One of Fay's employees was injured on the job and sued Spano for damages. When Spano brought a third-party action against Fay, Fay filed a claim with its general liability insurer, Burlington. Burlington denied coverage, asserting that Fay's policy excluded coverage for losses arising out of bodily injury to the insured's employees, that an endorsement to the policy provided that there was no liability coverage for losses involving the insured's employees, and that "there was no evidence [that] Spano was an additional insured."

After Burlington stated its reasons for the denial of coverage, Fay filed an action against DFW and Morstan General Agency, Inc., another insurance broker, claiming that they "failed to properly name" Spano as an additional insured on the Burlington policy.

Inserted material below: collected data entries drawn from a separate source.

/-- One element loaded; `gather` is the stride of a strided load of 128 B or more, `near` what `nearElems` gives for it. -/
def loadElem (gather : Option Int) (near : TlbEntry → Nat → List Nat) (va : VAddr) (b : Nat) (bad : Act (List Byte)) : Act Nat := do
  let (t, pa) ← locate .load va b
  let s ← get
  let served := servedByL1 s gather near b t pa
  let bs ←
    if servedPoisoned s served pa b then bad
    else
      match gather, served with
      | some _, some l => pure ((l.elem pa).getD [])
      | some st, none =>
        let bs ← readAtHome t va pa b
        if isLine pa then apply fun s => fillGathered s (curCore s) t pa st b (near t pa)
        pure bs
      | none, _ => readThroughL1 t va pa b
  pure (bytesToNat bs)

/-- A load form: records of the registers rs, field f of record k at addr k f, fields ascending (R317); iw is the width of its
index elements. -/
def runLoads (m : Bool) (gather : Option Int) (iw : Nat) (rs : List VReg) (b : Nat) (addr : Nat → Nat → VAddr) (e : VEntry) (lim : Nat) :
    Act Bool := do
  let lo := vstart (← get)
  overElems (max (8 * b * rs.length) iw) rs e lim fun k => do
    if active (← get) m k then
      for (r, f) in rs.zipIdx do
        let s ← get
        let near (k : Nat) : TlbEntry → Nat → List Nat := match gather with
          | some st => nearElems s m lo e.vl k b st
          | none => fun _ _ => []
        let v ← loadElem gather (near k) (addr k f) b
          (poisonTrap m b lo e.vl k (fun j => servedByL1 s gather (near j) b) fun j => (List.range rs.length).map (addr j))
        apply fun s => setElem s r b k v

/-- An address plus a signed displacement, reduced to 48 bits (R172). -/
def offset (base : Word) (d : Int) : VAddr := vaOf (base + BitVec.ofInt 64 d)

/-- VLD: unit stride. -/
def runVld (m : Bool) (g : Lane4) (d : VReg) (b : XReg) (e : VEntry) (lim : Nat) : Act Bool := do
  let t ← typeOf (.vld m g d b) d
  runLoads m none 0 [d] t.bytes (fun k _ => offset e.op0 (k * t.bytes : Nat)) e lim

/-- The stride of a gathered line: a byte stride of 128 or more either way (R198). -/
def gatherStride (st : Int) : Option Int := if 128 ≤ st.natAbs then some st else none

/-- VLD with a byte stride. -/
def runVldStrided (m : Bool) (g : Lane4) (d : VReg) (b s : XReg) (e : VEntry) (lim : Nat) : Act Bool := do
  let t ← typeOf (.vldStrided m g d b s) d
  runLoads m (gatherStride e.op1.toInt) 0 [d] t.bytes (fun k _ => offset e.op0 (k * e.op1.toInt)) e lim

/-- The registers of a segment form: below the declared count, tags of one width (R317). -/
def segRegs (i : Instr) (n : Fin 8) (d : VReg) : Act (List VReg × Elem) := do
  needReg i (d.val + n.val)
  let rs := (List.range (n.val + 1)).map fun f => (Fin.ofNat 32 (d.val + f) : VReg)
  let t ← typeOf i d
  for r in rs do
    require i (decide ((← typeOf i r).width = t.width))
  pure (rs, t)

/-- The record stride of a segment form: nf × b when its stride register is x0, else x[s]. -/
def segStride (n : Fin 8) (b : Nat) (s : XReg) (op : Word) : Int := if s = 0 then ((n.val + 1) * b : Nat) else op.toInt

/-- VLDSEG. -/
def runVldseg (n : Fin 8) (m : Bool) (g : Lane4) (d : VReg) (b s : XReg) (e : VEntry) (lim : Nat) : Act Bool := do
  let (rs, t) ← segRegs (.vldseg n m g d b s) n d
  let st := segStride n t.bytes s e.op1
  runLoads m (gatherStride st) 0 rs t.bytes (fun k f => offset e.op0 (k * st + (f * t.bytes : Nat))) e lim

/-- An index register: an integer tag, and not the data register (R318). -/
def indexType (i : Instr) (v x : VReg) : Act Elem := do
  let t ← typeOf i x
  require i (t.isInt && decide (x ≠ v))
  pure t

/-- Addr(k) = x[base] + Elem(vi, k) × b (R318). -/
def indexed (s : State) (base : Word) (x : VReg) (tx : Elem) (b k : Nat) : VAddr :=
  offset base (intOf tx (elemAt s x tx.bytes k) * b)

/-- VLDX. -/
def runVldx (m : Bool) (g : Lane4) (d : VReg) (b : XReg) (x : VReg) (e : VEntry) (lim : Nat) : Act Bool := do
  let i : Instr := .vldx m g d b x
  let t ← typeOf i d
  let tx ← indexType i d x
  let s ← get
  runLoads m none tx.width [d] t.bytes (fun k _ => indexed s e.op0 x tx t.bytes k) e lim
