/-- The reads of a strip whose parity fails, of words `reads` by row or element: one whose repeat succeeds counts as corrected in the
lane group that makes it, one whose repeat fails poisons its word (R132, R371). -/
def readParity (reads : List (Nat × Nat)) (s : State) : State :=
  let a := s.st.accum
  let hits := a.faults.filter fun f => reads.any fun r => decide (r.2 = f.1)
  let bad := (hits.filter (·.2)).map (·.1)
  let s := { s with st := { s.st with accum := { a with
    poison := bad.foldl (fun p w => insertNat w p) a.poison
    faults := a.faults.filter fun f => ! hits.contains f } } }
  (reads.filter fun r => hits.contains (r.2, false)).foldl
    (fun s r => countCorrected 1 (curCore s) (Fin.ofNat 32 (laneOfByte s (4 * r.1))) s) s

/-- The words that rows or elements lo to hi - 1 read carry no poison: `word` names the word of each, if it reads one. A read whose
parity fails is repeated first (R132). -/
def accGuard (lo hi : Nat) (word : Nat → Option Nat) : Act Unit := do
  if (← get).st.accum.faults ≠ [] then
    apply (readParity (((List.range (hi - lo)).map (lo + ·)).filterMap fun k => (word k).map fun w => (k, w)))
  let s ← get
  if s.st.accum.poison ≠ [] then
    match ((List.range (hi - lo)).map (lo + ·)).find? fun k => (word k).any (accPoisoned s) with
    | some k => accTrap lo k
    | none => pure ()

/-- Strips of h rows from `vstart` to hi, as far as lim: f commits rows lo to hi - 1 (R329). -/
def engineStrips (h hi lim : Nat) (f : Nat → Nat → Act Unit) : Nat → Act Bool
  | 0 => do apply (setVstart · 0); pure true
  | fuel + 1 => do
    let lo := vstart (← get)
    if hi ≤ lo then
      apply (setVstart · 0)
      pure true
    else if lim ≤ lo then pure false
    else
      let top := min hi (lo + h)
      f lo top
      apply (setVstart · top)
      engineStrips h hi lim f fuel

/-! ## Products (R112, R113, R44) -/

/-- Table 8.3: the pair is accepted, and its accumulator kind. -/
def pairKind (ta tb : Elem) : Option Bool :=
  if ta.isQ8 && tb.isQ8 then some false
  else if ta = .flt fmtF32 ∧ tb = .flt fmtF32 then some false
  else if ta.isBinary && tb.isBinary && decide (ta.width = 16) && decide (tb.width = 16) then some false
  else if ta = .int 8 true ∧ tb = .int 8 true then some true
  else none

/-- The value of an operand, scaled by its own block when it is q8 (R32). -/
def engineNum (s : State) (t : Elem) (r : VReg) (p : Nat) : Num :=
  let v := decodeElem t (elemAt s r t.bytes p)
  if t.isQ8 then scaleNum v (scaleAt s p) else v

/-- A word plus one product: one rounding (R44), or a wrapping sum (R25). -/
def accumulate (s : State) (kind : Bool) (old : Word32) (ta : Elem) (a : VReg) (pa : Nat) (tb : Elem) (b : VReg) (pb : Nat) : Word32 × Flags :=
  if kind then
    (BitVec.ofInt 32 (old.toInt + intOf ta (elemAt s a ta.bytes pa) * intOf tb (elemAt s b tb.bytes pb)), 0)
  else
    let (p, f) := mulNum (engineNum s ta a pa) (engineNum s tb b pb)
    let (r, g) := addNum false (decodeFloat fmtF32 old.toNat) p
    let (c, h) := encodeFloat fmtF32 .ne r
    (BitVec.ofNat 32 c, f ||| g ||| h)

/-- One pass that has a slot (R112): its B register, its offsets and its slot. -/
structure Pass where
  vb   : VReg
  b    : Int
  c    : Int
  slot : Nat
  deriving DecidableEq, Repr

/-- The rows of a pass of A's offset a into the diagonal c: lo to hi - 1 (R112). -/
def passRows (n : Nat) (a c : Int) : Nat × Nat :=
  (max (diagRow a) (diagRow c), (min (n : Int) (min (n - a) (n - c))).toNat)

/-- The word that row i of a pass adds into, if it has the row. -/
def passWord (s : State) (a : Int) (p : Pass) (i : Nat) : Option Nat :=
  let (lo, hi) := passRows (cfgN s) a p.c
  if lo ≤ i ∧ i < hi then some (slotWord s p.slot + (i - diagRow p.c)) else none

/-- Rows lo to hi - 1 of a pass, in order: products added to the slot, flags raised (R112, R329). -/
def passStrip (ta tb : Elem) (va : VReg) (a : Int) (p : Pass) (lo hi : Nat) (s : State) : State :=
  (List.range (hi - lo)).foldl (fun s k =>
    let i := lo + k
    match passWord s a p i with
    | none => s
    | some w =>
      let pa := i - diagRow a
      let pb := ((i : Int) + a).toNat - diagRow p.b
      let r := accumulate s (cfgInt s) (accWord s w) ta va pa tb p.vb pb
      (setAcc s w r.1).raise r.2) s

/-- What the passes of an instruction come to: those with a slot, and how many were dropped and lay outside. -/
structure Passes where
  live : List Pass := []
  drop : Nat := 0
  out  : Nat := 0
  deriving DecidableEq, Repr

/-- The binding step (R112, R117, R120): every target that needs a slot gets one, in ascending order. -/
def bindPasses (n : Nat) (a : Int) (drop : Bool) : List (VReg × Int) → Passes → Act Passes
  | [], r => pure r
  | (vb, b) :: t, r => do
    let c := a + b
    if n ≤ c.natAbs then bindPasses n a drop t { r with out := r.out + 1 }
    else
      match dirOf (← get) c with
      | some k => bindPasses n a drop t { r with live := r.live ++ [{ vb := vb, b := b, c := c, slot := k }] }
      | none =>
        if drop then bindPasses n a drop t { r with drop := r.drop + 1 }
        else
          let k ← fillIn c
          bindPasses n a drop t { r with live := r.live ++ [{ vb := vb, b := b, c := c, slot := k }] }

/-- DMAC, DMAC.D and DMACG (R112, R120, R333, R334): checks, binding, counts and products. -/
def diagMac (i : Instr) (va vb : VReg) (g : Nat) (step : Int) (drop : Bool) (e : VEntry) (lim : Nat) : Act Bool := do
  needMatrix i
  needReg i (vb.val + g - 1)
  let ta ← typeOf i va
  let tb ← typeOf i vb
  let a := aOff e.op0
  let bs : List (VReg × Int) := (List.range g).map fun r => (Fin.ofNat 32 (vb.val + r), bOff e.op0 + r * step)
  for r in bs do
    require i (decide ((← typeOf i r.1) = tb))
  let s ← get
  let n := cfgN s
  require i (decide (pairKind ta tb = some (cfgInt s)))
  require i (! ta.isQ8 || (decide (elemType s vsc = some .e8) && decide (va ≠ vsc) && bs.all fun r => decide (r.1 ≠ vsc)))
  require i ((a :: bs.map (·.2)).all fun k => decide (k.natAbs < n) && decide (diagLen n k ≤ s.st.csr.vlmax.toNat))
  let ps ← bindPasses n a drop bs {}
  let hi := (ps.live.map fun p => (passRows n a p.c).2).foldl max 0
  let s ← get
  let fresh := decide (vstart s = 0)
  let count (s : State) : State := if fresh then countPasses s ps.drop ps.out else s
  if hi ≤ vstart s then
    set (setVstart (count s) 0)
    pure true
  else
    engineStrips (32768 / ta.width) hi lim (fun lo top => do
      for p in ps.live do
        accGuard lo top fun i => passWord s a p i
      apply fun s =>
        let s := if lo = 0 then count s else s
        ps.live.foldl (fun s p => passStrip ta tb va a p lo top s) s) (hi + 1)

/-- DMAC. -/
def runDmac (a b : VReg) (x : XReg) (e : VEntry) (lim : Nat) : Act Bool := diagMac (.dmac a b x) a b 1 0 false e lim
/-- DMAC.D: a target without a slot is dropped. -/
def runDmacD (a b : VReg) (x : XReg) (e : VEntry) (lim : Nat) : Act Bool := diagMac (.dmacD a b x) a b 1 0 true e lim
/-- DMACG: g passes. -/
def runDmacg (a b : VReg) (x : XReg) (e : VEntry) (lim : Nat) : Act Bool :=
  diagMac (.dmacg a b x) a b (bCount e.op0) (bStep e.op0) false e lim

/-! ## DZERO and DXTR (R116, R126, R332, R335) -/

/-- Words of an engine strip of DZERO and DXTR (R121). -/
def engineWords : Nat := 4096

/-- DZERO. -/
def runDzero (x : XReg) (e : VEntry) (lim : Nat) : Act Bool := do
  let i : Instr := .dzero x
  needMatrix i
  let n := cfgN (← get)
  let c := aOff e.op0
  require i (decide (c.natAbs < n))
  let k ← match dirOf (← get) c with
    | some k => pure k
    | none => bindSlot c
  engineStrips engineWords (diagLen n c) lim (fun lo hi => apply fun s => clearAcc s (slotWord s k + lo) (slotWord s k + hi))
    (diagLen n c + 1)

/-- A destination tag that a slot of the kind drains to. -/
def drainOk (kind : Bool) (t : Elem) : Bool :=
  if kind then decide (t = .int 32 true) || decide (t = .int 64 true) else t.isBinary

/-- One word drained to an element (R126, R41). -/
def drainOut (kind ne : Bool) (t : Elem) (w : Word32) : Out :=
  match t with
  | .flt f =>
    let v := decodeFloat fmtF32 w.toNat
    let r := encodeFloat f (if ne then .ne else .tz) v
    { val := r.1, flags := r.2 ||| flagIf v.isNan flagNV, amax := v }
  | _ => { val := wrapTo t.width w.toInt, amax := if kind then numOfInt w.toInt else .nan false }

/-- DXTR. -/
def runDxtr (ne m : Bool) (d : VReg) (x : XReg) (e : VEntry) (lim : Nat) : Act Bool := do
  let i : Instr := .dxtr ne m d x
  needMatrix i
  let s ← get
  let n := cfgN s
  let c := aOff e.op0
  require i (decide (c.natAbs < n))
  let t ← typeOf i d
  require i (drainOk (cfgInt s) t)
  let slot := dirOf s c
  let read (s : State) (k : Nat) : Option Nat :=
    if active s m k && decide (k < diagLen n c) then slot.map fun q => slotWord s q + k else none
  if vstart s < e.vl then apply (markDirty · d)
  engineStrips engineWords e.vl lim (fun lo hi => do
    accGuard lo hi (read s)
    apply fun s =>
      let os := (List.range (hi - lo)).map fun q =>
        let k := lo + q
        if active s m k && decide (k < diagLen n c) then
          some (drainOut (cfgInt s) ne t (match slot with | some q => accWord s (slotWord s q + k) | none => 0))
        else none
      commitFlags (setReg s d (writeOuts s.st.v[d.val] t.bytes lo os)) os) (e.vl + 1)

/-! ## DMV and DPIV (R127, R128, R336, R337) -/

/-- Elements of b bytes in one element group. -/
def groupElems (s : State) (b : Nat) : Nat := 128 * laneGroups (getCore s (curCore s)) / b

/-- DMV in either form. -/
def diagVec (i : Instr) (m : Bool) (d a b : VReg) (e : VEntry) (lim : Nat) : Act Bool := do
  let td ← typeOf i d
  let ta ← typeOf i a
  let tb ← typeOf i b
  require i (decide (d ≠ a) && decide (d ≠ b))
  require i (td.isBinary && decide (32 ≤ td.width) && ta.isBinary && tb.isBinary && decide (ta.width ≤ td.width)
    && decide (tb.width ≤ td.width))
  let k := aOff e.op0
  require i (decide (k.natAbs < e.vl))
  match td with
  | .flt f =>
    apply (markDirty · d)
    let s ← get
    engineStrips (groupElems s td.bytes) e.vl lim (fun lo hi => apply fun s =>
      let os := (List.range (hi - lo)).map fun q =>
        let j := lo + q
        let u := (j : Int) + k
        if active s m j && decide (0 ≤ u) && decide (u < e.vl) then
          let x := decodeElem ta (elemAt s a ta.bytes (j - diagRow k))
          let y := decodeElem tb (elemAt s b tb.bytes u.toNat)
          let r := fmaNum false x y (decodeFloat f (elemAt s d td.bytes j))
          let c := encodeFloat f .ne r.1
          some { val := c.1, flags := r.2 ||| c.2 : Out }
        else none
      commitFlags (setReg s d (writeOuts s.st.v[d.val] td.bytes lo os)) os) (e.vl + 1)
  | _ => illTyped i

/-- DMV. -/
def runDmv (d a b : VReg) (x : XReg) (e : VEntry) (lim : Nat) : Act Bool := diagVec (.dmv d a b x) false d a b e lim
/-- DMV.M. -/
def runDmvM (d a b : VReg) (x : XReg) (e : VEntry) (lim : Nat) : Act Bool := diagVec (.dmvM d a b x) true d a b e lim

/-- τ: |dpivtau|, a NaN acting as 0. -/
def pivotTau (w : BitVec 32) : Num :=
  let v := (decodeFloat fmtF32 w.toNat).mag
  if v.isNan then .fin false 0 0 else v

/-- The threshold of a DPIV: `dpivtau` as its first strip found it, which its VIQ entry keeps (R337). -/
def takeTau (e : VEntry) : Act (BitVec 32) := do
  match e.held with
  | some w => pure (w.truncate 32)
  | none =>
    let s ← get
    set { s with st := { s.st with viq := match s.st.viq with
      | [] => []
      | h :: t => { h with held := some (s.st.csr.dpivtau.zeroExtend 64) } :: t } }
    pure s.st.csr.dpivtau

/-- Table 8.11 for a pivot: the result with its m7 bit, and whether it was replaced. -/
def pivotOut (f : FloatFmt) (tau p : Num) : Out × Bool :=
  let one : Num := .fin false 1 0
  let inv (q : Num) : Out :=
    let r := divNum one q
    let c := encodeFloat f .ne r.1
    { val := c.1, flags := r.2 ||| c.2, bit := r.1.isInf || (c.2 &&& flagOF) ≠ 0 }
  if p.isNan then ({ val := f.nan, flags := flagNV, bit := true }, false)
  else if ! tau.isZero && ltNum false p.mag tau then (inv (if p.isNeg then tau.flip else tau), true)
  else (inv p, false)

/-- DPIV. -/
def runDpiv (m : Bool) (d a : VReg) (e : VEntry) (lim : Nat) : Act Bool := do
  let i : Instr := .dpiv m d a
  needEngine i
  let ta ← typeOf i a
  require i (decide ((← typeOf i d) = ta) && ta.isBinary && decide (32 ≤ ta.width))
  match ta with
  | .flt f =>
    let tau := pivotTau (← takeTau e)
    let s ← get
    if vstart s < e.vl then apply (markDirty · d)
    engineStrips (groupElems s ta.bytes) e.vl lim (fun lo hi => apply fun s =>
      let rs := (List.range (hi - lo)).map fun q =>
        if active s m (lo + q) then some (pivotOut f tau (decodeFloat f (elemAt s a ta.bytes (lo + q)))) else none
      let os := rs.map fun r => r.map (·.1)
      let n := (rs.filter fun r => r.any (·.2)).length
      let s := setMask (setReg s d (writeOuts s.st.v[d.val] ta.bytes lo os)) 7 (writeBits s.st.m[7] lo os)
      (commitFlags s os).modCsr fun c => { c with dpivcnt := BitVec.ofNat 32 (min (c.dpivcnt.toNat + n) 0xFFFFFFFF) }) (e.vl + 1)
  | _ => illTyped i

/-! ## DUPD (R129, R130, R338) -/

/-- A dword of the structure's descriptor at va: an ordinary load of stream `g0`; an uncorrectable error traps with the word's
address. -/
def descLoad (va : VAddr) : Act Nat := loadElem none (fun _ _ => []) va 8 (do
  let (_, pa) ← locate .load va 8
  apply fun s => errorEvent s pa 0
  trap 0x06 (vaWord va))

/-- The D diagonal entries from address va on. -/
def descDiags : Nat → VAddr → Act (List (Int × VAddr))
  | 0, _ => pure []
  | k + 1, va => do
    let w ← descLoad va
    let t ← descDiags k (va + 8)
    pure ((signed 16 (w / 2 ^ 48), BitVec.ofNat 48 w) :: t)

The lower court found that DFW was obligated to defend and indemnify Fay in the underlying personal injury action brought by Fay's employee; DFW appealed.

On appeal, the Supreme Court, Appellate Division, Second Department, New York, noted that insurance agents generally have a "duty to obtain requested coverage for their clients within a reasonable time or to inform the client of the inability to do so." The court noted, however: "While Burlington's letter indicated that 'there was no evidence Spano is an additional insured,' the letter, by itself, did not establish that Spano was in fact not an additional insured under the liability policy, or that the claim was rejected on that basis, or that the claim would have been rejected, based on the employee liability exclusion, regardless of whether Spano had been named as an additional insured. Indeed, the letter may be interpreted as merely seeking additional information from the plaintiff." The court concluded that Fay had not met its initial burden of setting forth enough facts to entitle it to a decision in its favor as a matter of law with respect to DFW.

The judgment of the lower court was reversed.

Brian Fay Construction, Inc., vs. Morstan General Agency, Inc.-Supreme Court, Appellate Division, Second Department, New York-December 20, 2011-90 Atlantic Decisions 3rd 796.